- [About this task]
Copy out again, unchanged, the listing below from the line that has "single steps with" through the line that has "Ill-formed instructions -/".

[Start of section]

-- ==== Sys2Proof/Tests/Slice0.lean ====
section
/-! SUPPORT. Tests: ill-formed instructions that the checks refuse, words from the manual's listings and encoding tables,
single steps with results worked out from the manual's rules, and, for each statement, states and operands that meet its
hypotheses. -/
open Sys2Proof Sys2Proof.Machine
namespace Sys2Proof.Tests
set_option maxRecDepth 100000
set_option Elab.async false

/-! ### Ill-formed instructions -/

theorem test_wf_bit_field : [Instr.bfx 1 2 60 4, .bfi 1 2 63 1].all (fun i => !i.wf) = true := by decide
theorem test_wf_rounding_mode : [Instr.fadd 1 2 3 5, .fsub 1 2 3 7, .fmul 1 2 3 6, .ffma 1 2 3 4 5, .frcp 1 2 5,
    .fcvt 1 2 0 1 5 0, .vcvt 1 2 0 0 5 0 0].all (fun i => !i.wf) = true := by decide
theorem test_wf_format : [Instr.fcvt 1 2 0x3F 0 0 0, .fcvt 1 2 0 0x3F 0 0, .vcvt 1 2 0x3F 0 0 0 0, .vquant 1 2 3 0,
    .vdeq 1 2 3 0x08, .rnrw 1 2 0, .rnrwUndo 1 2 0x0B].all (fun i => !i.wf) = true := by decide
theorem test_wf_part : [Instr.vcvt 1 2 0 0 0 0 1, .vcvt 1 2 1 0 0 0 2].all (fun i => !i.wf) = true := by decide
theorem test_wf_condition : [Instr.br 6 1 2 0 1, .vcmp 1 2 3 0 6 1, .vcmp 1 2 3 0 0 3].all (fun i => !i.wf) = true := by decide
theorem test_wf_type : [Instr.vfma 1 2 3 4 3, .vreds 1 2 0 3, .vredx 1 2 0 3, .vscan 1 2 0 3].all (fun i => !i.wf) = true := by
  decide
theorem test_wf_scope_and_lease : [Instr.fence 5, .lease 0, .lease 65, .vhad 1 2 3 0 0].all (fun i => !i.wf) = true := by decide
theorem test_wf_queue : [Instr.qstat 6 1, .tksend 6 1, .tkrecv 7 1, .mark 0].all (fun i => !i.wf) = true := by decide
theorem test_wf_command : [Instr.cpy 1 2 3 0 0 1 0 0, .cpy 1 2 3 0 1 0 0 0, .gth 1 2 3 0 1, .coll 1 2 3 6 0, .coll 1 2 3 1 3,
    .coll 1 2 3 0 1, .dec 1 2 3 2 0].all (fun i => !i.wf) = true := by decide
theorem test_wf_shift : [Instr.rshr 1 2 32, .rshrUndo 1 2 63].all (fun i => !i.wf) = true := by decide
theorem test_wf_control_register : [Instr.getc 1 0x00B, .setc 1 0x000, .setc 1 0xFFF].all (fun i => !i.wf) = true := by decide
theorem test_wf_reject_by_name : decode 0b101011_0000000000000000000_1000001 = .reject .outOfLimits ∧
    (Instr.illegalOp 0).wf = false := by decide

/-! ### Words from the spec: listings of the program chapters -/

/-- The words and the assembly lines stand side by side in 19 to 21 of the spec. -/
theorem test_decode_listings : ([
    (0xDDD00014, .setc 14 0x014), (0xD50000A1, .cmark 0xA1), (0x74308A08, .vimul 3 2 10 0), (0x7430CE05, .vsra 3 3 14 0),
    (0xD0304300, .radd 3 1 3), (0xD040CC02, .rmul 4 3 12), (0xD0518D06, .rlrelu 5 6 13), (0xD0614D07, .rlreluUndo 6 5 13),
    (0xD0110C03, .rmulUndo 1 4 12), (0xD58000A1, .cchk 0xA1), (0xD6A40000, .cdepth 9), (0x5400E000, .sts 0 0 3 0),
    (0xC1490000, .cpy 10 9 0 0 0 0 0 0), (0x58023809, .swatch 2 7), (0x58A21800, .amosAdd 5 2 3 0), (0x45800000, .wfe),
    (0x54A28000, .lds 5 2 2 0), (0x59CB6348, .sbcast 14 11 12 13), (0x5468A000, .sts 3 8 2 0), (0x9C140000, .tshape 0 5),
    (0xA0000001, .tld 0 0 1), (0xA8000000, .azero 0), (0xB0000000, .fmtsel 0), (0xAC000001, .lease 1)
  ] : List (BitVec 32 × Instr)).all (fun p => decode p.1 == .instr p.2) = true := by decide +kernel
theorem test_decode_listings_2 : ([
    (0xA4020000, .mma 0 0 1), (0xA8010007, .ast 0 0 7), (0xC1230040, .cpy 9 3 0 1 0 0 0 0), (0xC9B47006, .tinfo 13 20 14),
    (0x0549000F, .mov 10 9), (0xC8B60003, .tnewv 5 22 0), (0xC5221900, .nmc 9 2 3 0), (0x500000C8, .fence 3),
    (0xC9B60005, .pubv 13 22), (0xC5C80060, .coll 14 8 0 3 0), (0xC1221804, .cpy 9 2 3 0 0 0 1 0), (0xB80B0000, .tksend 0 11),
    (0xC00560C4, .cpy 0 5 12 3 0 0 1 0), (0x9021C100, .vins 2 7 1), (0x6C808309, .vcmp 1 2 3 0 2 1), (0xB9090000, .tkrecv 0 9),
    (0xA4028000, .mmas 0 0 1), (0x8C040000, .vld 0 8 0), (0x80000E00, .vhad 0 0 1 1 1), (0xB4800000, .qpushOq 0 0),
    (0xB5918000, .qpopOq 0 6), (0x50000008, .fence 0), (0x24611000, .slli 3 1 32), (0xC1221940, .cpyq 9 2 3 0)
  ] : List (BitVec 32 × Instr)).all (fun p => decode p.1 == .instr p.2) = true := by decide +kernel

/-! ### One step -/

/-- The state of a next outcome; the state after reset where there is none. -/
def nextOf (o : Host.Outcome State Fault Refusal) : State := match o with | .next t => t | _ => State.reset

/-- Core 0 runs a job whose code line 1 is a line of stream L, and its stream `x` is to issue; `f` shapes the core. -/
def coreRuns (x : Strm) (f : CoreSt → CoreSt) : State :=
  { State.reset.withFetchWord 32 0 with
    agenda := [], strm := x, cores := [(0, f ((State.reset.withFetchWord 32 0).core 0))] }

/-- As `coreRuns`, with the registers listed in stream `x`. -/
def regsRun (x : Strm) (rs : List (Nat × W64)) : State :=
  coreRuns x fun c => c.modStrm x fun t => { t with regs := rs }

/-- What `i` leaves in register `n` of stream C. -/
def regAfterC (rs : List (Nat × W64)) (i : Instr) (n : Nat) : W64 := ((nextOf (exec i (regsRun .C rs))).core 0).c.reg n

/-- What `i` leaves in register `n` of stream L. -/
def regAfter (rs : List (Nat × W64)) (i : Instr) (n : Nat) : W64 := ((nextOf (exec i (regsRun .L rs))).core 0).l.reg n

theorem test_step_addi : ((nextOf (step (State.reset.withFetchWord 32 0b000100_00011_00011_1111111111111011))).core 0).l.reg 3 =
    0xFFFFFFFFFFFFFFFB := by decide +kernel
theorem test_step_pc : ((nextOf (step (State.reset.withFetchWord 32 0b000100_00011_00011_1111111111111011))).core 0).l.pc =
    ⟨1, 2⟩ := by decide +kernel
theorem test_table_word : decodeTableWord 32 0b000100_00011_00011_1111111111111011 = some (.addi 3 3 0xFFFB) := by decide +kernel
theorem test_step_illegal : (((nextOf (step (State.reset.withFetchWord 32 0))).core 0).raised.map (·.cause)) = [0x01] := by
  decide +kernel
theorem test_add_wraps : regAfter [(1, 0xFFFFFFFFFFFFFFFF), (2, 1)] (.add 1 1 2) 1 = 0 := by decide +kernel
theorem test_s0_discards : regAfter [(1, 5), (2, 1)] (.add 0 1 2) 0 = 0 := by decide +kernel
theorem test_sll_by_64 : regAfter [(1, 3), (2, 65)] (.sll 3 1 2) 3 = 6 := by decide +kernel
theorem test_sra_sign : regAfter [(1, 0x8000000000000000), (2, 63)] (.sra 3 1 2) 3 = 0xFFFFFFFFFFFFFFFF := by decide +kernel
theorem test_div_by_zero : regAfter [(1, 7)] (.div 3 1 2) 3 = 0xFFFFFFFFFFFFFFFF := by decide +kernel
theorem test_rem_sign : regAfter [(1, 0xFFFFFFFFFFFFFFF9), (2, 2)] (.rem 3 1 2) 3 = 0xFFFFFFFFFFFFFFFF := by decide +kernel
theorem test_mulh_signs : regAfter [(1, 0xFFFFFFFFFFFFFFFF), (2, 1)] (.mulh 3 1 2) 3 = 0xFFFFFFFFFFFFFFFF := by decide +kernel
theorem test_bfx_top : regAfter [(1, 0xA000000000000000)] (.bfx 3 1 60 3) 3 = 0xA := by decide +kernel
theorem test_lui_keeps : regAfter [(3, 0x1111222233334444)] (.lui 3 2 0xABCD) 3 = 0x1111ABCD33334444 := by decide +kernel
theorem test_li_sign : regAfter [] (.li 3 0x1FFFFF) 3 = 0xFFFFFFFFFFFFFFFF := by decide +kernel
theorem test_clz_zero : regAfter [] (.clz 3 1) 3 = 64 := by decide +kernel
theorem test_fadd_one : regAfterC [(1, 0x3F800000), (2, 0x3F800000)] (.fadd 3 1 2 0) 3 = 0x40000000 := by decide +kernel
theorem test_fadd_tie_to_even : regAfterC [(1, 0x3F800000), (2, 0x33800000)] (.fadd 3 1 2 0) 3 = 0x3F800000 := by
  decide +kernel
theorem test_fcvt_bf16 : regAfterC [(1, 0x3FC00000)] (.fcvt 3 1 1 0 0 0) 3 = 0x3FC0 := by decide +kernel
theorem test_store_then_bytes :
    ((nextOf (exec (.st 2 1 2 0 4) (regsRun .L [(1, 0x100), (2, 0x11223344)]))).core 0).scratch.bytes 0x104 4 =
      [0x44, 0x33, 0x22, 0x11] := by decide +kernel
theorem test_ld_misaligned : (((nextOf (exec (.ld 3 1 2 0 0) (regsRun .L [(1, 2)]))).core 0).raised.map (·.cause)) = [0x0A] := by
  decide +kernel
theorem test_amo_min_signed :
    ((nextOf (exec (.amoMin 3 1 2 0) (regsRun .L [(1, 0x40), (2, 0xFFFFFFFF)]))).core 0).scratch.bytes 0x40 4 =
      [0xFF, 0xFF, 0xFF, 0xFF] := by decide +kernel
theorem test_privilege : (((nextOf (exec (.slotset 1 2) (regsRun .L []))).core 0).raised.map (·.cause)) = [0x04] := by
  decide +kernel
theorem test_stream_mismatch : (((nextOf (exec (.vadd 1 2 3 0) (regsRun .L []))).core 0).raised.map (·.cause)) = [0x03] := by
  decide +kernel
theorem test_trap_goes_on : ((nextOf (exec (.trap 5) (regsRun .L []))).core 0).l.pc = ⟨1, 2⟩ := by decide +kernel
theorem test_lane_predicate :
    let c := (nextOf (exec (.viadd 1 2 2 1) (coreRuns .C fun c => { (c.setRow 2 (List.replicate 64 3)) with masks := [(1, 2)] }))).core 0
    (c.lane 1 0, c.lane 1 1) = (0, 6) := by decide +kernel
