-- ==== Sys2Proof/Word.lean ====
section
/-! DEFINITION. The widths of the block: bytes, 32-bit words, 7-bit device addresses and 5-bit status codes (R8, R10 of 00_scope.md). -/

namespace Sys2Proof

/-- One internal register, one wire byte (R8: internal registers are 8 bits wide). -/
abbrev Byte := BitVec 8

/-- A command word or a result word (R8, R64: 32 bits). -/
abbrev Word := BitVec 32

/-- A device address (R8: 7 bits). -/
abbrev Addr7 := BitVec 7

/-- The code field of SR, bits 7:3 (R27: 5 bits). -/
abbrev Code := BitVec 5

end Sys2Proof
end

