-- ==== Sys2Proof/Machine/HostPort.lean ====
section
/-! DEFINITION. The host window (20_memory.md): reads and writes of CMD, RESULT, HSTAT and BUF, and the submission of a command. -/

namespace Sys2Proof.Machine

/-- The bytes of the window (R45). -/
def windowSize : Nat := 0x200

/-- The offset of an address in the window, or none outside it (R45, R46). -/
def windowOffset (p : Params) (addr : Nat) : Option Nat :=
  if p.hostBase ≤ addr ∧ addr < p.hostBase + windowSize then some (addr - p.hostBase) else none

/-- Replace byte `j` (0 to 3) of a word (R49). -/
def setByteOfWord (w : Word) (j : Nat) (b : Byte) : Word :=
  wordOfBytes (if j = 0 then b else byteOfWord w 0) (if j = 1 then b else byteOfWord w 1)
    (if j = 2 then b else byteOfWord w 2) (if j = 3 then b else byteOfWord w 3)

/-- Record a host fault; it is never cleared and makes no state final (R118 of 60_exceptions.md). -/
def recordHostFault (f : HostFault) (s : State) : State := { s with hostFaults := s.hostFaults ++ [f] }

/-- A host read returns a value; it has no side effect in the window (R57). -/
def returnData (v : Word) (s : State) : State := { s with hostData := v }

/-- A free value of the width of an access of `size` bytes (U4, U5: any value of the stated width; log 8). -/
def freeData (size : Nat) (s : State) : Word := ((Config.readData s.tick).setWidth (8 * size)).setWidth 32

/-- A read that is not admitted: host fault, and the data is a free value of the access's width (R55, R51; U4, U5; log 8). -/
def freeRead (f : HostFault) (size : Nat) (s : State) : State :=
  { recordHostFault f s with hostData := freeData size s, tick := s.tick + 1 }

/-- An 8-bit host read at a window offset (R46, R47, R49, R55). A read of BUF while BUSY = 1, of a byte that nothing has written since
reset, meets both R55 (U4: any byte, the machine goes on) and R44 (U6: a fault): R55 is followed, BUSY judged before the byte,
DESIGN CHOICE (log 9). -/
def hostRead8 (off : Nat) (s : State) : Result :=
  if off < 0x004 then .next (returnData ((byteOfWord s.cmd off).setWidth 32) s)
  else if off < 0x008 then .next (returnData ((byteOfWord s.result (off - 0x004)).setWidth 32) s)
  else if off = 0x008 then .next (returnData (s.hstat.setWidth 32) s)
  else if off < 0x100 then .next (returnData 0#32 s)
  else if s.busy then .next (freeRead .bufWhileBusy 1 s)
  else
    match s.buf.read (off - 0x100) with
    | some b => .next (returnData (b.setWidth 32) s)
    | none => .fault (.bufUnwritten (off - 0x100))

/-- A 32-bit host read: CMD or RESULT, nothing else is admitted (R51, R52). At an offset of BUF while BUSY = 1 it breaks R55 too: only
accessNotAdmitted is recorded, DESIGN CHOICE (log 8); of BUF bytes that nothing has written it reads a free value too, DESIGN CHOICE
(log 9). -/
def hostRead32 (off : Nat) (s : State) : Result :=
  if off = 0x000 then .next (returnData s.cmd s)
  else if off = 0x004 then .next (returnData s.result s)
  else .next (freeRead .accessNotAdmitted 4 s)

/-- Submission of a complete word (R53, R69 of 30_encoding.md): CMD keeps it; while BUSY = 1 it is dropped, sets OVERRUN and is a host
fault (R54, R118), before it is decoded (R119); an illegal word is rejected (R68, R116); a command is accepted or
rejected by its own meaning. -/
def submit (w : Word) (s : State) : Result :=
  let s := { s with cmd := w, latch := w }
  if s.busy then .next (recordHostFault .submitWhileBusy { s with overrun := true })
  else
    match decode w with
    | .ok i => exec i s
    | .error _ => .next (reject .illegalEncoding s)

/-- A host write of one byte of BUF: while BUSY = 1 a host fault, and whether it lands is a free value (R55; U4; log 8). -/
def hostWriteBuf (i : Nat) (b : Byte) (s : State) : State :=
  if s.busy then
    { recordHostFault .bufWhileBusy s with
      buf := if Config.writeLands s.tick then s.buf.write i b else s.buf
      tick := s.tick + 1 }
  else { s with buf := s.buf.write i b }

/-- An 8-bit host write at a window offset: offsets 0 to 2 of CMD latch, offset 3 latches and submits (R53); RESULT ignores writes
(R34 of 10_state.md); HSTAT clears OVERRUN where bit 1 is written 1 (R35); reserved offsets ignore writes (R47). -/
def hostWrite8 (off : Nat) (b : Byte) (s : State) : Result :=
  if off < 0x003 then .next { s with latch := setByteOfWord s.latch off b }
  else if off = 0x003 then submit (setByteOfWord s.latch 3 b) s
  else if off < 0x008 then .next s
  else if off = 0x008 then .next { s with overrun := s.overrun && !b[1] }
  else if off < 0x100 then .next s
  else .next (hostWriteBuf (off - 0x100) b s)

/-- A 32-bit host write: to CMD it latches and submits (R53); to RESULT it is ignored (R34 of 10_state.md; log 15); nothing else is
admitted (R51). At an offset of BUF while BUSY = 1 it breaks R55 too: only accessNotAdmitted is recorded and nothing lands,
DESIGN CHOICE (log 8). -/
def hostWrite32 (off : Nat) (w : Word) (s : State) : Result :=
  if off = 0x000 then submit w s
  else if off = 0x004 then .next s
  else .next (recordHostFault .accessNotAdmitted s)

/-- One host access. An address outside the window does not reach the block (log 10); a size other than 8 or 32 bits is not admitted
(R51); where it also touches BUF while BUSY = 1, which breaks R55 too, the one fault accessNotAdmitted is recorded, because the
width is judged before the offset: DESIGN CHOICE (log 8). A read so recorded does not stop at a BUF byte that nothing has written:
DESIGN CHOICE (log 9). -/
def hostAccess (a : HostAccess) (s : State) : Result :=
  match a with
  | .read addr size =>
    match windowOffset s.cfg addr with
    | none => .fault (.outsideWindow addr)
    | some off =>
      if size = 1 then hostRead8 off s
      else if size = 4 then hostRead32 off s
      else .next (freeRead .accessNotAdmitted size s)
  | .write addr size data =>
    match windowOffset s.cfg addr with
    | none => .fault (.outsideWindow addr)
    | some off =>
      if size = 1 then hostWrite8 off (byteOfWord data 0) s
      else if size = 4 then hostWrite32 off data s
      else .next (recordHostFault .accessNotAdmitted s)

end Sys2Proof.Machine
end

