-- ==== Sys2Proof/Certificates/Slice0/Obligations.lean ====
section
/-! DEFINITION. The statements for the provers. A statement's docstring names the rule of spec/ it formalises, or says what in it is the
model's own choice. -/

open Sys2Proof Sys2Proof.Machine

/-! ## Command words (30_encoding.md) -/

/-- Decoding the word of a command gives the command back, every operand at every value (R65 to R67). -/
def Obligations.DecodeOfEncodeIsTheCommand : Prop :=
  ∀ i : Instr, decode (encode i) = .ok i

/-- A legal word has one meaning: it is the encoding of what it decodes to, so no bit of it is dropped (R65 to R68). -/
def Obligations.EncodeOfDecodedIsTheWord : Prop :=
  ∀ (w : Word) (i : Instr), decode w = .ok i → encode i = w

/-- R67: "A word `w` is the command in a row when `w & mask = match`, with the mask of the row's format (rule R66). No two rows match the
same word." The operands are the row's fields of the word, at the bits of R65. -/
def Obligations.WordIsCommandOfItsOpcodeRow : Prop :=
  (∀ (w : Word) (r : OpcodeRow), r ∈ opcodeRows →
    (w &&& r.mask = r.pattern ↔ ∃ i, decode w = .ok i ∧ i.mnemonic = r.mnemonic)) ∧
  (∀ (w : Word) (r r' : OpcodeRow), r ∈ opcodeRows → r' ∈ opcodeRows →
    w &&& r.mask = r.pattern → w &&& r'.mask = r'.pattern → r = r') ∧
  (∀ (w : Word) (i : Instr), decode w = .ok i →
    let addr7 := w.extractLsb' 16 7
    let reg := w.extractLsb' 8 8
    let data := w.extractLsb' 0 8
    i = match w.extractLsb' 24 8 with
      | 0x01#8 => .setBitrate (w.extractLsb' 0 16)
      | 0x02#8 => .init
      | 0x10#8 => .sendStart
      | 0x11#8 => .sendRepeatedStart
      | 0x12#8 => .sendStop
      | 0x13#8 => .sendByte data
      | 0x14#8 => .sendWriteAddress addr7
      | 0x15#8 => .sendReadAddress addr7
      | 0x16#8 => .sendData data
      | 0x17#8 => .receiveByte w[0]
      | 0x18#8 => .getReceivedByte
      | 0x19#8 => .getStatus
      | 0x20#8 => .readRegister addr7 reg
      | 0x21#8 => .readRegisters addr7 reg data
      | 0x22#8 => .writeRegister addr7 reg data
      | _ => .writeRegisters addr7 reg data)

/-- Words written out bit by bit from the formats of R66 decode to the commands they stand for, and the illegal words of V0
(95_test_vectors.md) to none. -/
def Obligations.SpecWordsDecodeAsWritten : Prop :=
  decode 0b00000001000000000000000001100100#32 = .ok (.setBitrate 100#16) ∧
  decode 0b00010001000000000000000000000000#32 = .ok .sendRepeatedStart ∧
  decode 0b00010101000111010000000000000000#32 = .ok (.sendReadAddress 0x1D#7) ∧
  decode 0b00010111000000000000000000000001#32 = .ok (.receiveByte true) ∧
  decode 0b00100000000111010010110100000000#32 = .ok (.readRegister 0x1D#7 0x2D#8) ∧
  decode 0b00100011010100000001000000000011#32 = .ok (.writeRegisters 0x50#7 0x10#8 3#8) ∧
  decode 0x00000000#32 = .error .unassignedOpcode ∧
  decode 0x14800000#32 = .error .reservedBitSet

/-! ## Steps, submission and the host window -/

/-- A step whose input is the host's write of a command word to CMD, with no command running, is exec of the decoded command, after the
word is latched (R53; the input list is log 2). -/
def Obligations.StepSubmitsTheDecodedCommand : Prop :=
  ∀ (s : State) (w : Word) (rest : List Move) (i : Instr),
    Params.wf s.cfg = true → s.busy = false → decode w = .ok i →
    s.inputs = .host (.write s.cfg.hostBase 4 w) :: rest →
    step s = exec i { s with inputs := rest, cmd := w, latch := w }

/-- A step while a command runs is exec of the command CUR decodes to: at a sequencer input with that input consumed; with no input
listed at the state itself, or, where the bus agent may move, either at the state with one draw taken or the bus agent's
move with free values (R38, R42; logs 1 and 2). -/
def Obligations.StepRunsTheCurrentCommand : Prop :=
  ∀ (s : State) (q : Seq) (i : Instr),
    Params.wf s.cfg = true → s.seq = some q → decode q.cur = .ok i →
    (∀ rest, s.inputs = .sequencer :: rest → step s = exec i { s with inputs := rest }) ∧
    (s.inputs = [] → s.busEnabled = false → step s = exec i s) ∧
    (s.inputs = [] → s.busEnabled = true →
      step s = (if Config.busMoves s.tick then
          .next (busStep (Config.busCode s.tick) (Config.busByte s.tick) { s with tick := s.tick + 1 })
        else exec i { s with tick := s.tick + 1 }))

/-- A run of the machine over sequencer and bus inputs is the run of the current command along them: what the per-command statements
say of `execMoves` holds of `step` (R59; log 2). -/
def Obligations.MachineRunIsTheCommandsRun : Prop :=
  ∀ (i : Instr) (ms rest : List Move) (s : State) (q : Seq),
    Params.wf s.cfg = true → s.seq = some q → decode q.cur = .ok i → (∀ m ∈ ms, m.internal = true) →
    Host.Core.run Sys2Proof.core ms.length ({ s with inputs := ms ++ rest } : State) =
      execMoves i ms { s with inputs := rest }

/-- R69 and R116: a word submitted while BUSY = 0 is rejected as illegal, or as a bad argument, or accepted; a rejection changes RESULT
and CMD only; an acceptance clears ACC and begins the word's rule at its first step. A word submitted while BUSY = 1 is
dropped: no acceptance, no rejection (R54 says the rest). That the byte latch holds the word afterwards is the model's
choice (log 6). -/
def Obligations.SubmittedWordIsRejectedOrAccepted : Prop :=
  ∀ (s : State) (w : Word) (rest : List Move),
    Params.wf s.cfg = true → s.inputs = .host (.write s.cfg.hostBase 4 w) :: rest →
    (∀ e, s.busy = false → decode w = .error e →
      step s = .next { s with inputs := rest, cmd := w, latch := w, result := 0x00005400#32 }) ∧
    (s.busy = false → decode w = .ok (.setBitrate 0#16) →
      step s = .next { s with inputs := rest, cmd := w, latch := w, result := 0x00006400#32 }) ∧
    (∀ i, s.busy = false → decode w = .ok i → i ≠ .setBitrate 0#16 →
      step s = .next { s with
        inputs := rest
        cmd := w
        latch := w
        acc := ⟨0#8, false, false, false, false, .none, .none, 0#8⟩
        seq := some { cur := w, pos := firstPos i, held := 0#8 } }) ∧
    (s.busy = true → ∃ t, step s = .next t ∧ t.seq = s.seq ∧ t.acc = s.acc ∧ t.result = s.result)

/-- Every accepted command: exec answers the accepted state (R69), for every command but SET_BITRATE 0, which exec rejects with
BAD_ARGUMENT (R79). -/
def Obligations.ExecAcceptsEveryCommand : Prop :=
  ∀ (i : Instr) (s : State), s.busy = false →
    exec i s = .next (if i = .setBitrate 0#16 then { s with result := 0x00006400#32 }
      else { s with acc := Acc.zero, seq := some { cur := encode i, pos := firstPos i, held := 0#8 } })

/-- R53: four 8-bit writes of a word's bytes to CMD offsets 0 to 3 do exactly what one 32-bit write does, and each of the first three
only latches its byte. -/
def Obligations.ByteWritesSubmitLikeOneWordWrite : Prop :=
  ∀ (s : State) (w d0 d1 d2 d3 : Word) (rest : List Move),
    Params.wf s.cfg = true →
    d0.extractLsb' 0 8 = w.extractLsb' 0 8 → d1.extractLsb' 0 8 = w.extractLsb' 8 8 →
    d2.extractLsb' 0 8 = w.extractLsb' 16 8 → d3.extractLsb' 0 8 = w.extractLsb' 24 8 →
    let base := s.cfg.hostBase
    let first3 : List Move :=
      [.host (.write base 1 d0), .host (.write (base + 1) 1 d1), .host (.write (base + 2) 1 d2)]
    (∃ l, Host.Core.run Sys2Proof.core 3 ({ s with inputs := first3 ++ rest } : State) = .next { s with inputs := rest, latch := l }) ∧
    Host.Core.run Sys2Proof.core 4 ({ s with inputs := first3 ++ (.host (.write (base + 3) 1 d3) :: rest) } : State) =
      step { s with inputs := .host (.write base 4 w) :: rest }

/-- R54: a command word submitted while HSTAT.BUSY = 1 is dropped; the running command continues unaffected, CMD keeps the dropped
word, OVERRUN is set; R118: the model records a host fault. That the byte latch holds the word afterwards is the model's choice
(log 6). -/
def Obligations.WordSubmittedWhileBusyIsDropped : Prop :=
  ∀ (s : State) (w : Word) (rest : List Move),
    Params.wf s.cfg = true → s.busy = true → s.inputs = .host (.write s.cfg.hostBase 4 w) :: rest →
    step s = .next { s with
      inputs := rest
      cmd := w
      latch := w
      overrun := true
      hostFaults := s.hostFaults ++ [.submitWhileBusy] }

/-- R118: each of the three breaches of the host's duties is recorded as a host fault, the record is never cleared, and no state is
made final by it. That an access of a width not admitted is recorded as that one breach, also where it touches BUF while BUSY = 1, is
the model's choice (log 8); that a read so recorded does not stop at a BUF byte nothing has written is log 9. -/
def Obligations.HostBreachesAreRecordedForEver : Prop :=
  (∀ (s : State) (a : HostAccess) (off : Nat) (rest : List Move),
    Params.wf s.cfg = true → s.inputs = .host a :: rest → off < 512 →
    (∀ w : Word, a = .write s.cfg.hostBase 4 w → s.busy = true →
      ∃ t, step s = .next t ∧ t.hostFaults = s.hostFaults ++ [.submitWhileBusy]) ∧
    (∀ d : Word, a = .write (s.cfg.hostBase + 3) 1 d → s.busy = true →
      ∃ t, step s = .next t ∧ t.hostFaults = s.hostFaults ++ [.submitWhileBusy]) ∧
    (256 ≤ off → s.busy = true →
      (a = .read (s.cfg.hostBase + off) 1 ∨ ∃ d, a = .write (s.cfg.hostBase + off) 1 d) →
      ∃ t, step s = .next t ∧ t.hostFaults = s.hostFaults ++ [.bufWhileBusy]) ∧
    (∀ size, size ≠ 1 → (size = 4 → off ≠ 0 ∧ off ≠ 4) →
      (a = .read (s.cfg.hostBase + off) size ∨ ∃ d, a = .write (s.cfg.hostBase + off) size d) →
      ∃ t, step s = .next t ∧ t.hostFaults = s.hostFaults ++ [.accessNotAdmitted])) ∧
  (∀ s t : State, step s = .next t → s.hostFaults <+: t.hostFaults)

[End of section]

- [Solution for this task]
single steps with results worked out from the manual's rules, and, for each statement, states and operands that meet its
hypotheses. -/
open Sys2Proof Sys2Proof.Machine
namespace Sys2Proof.Tests
set_option maxRecDepth 100000
set_option Elab.async false

/-! ### Ill-formed instructions -/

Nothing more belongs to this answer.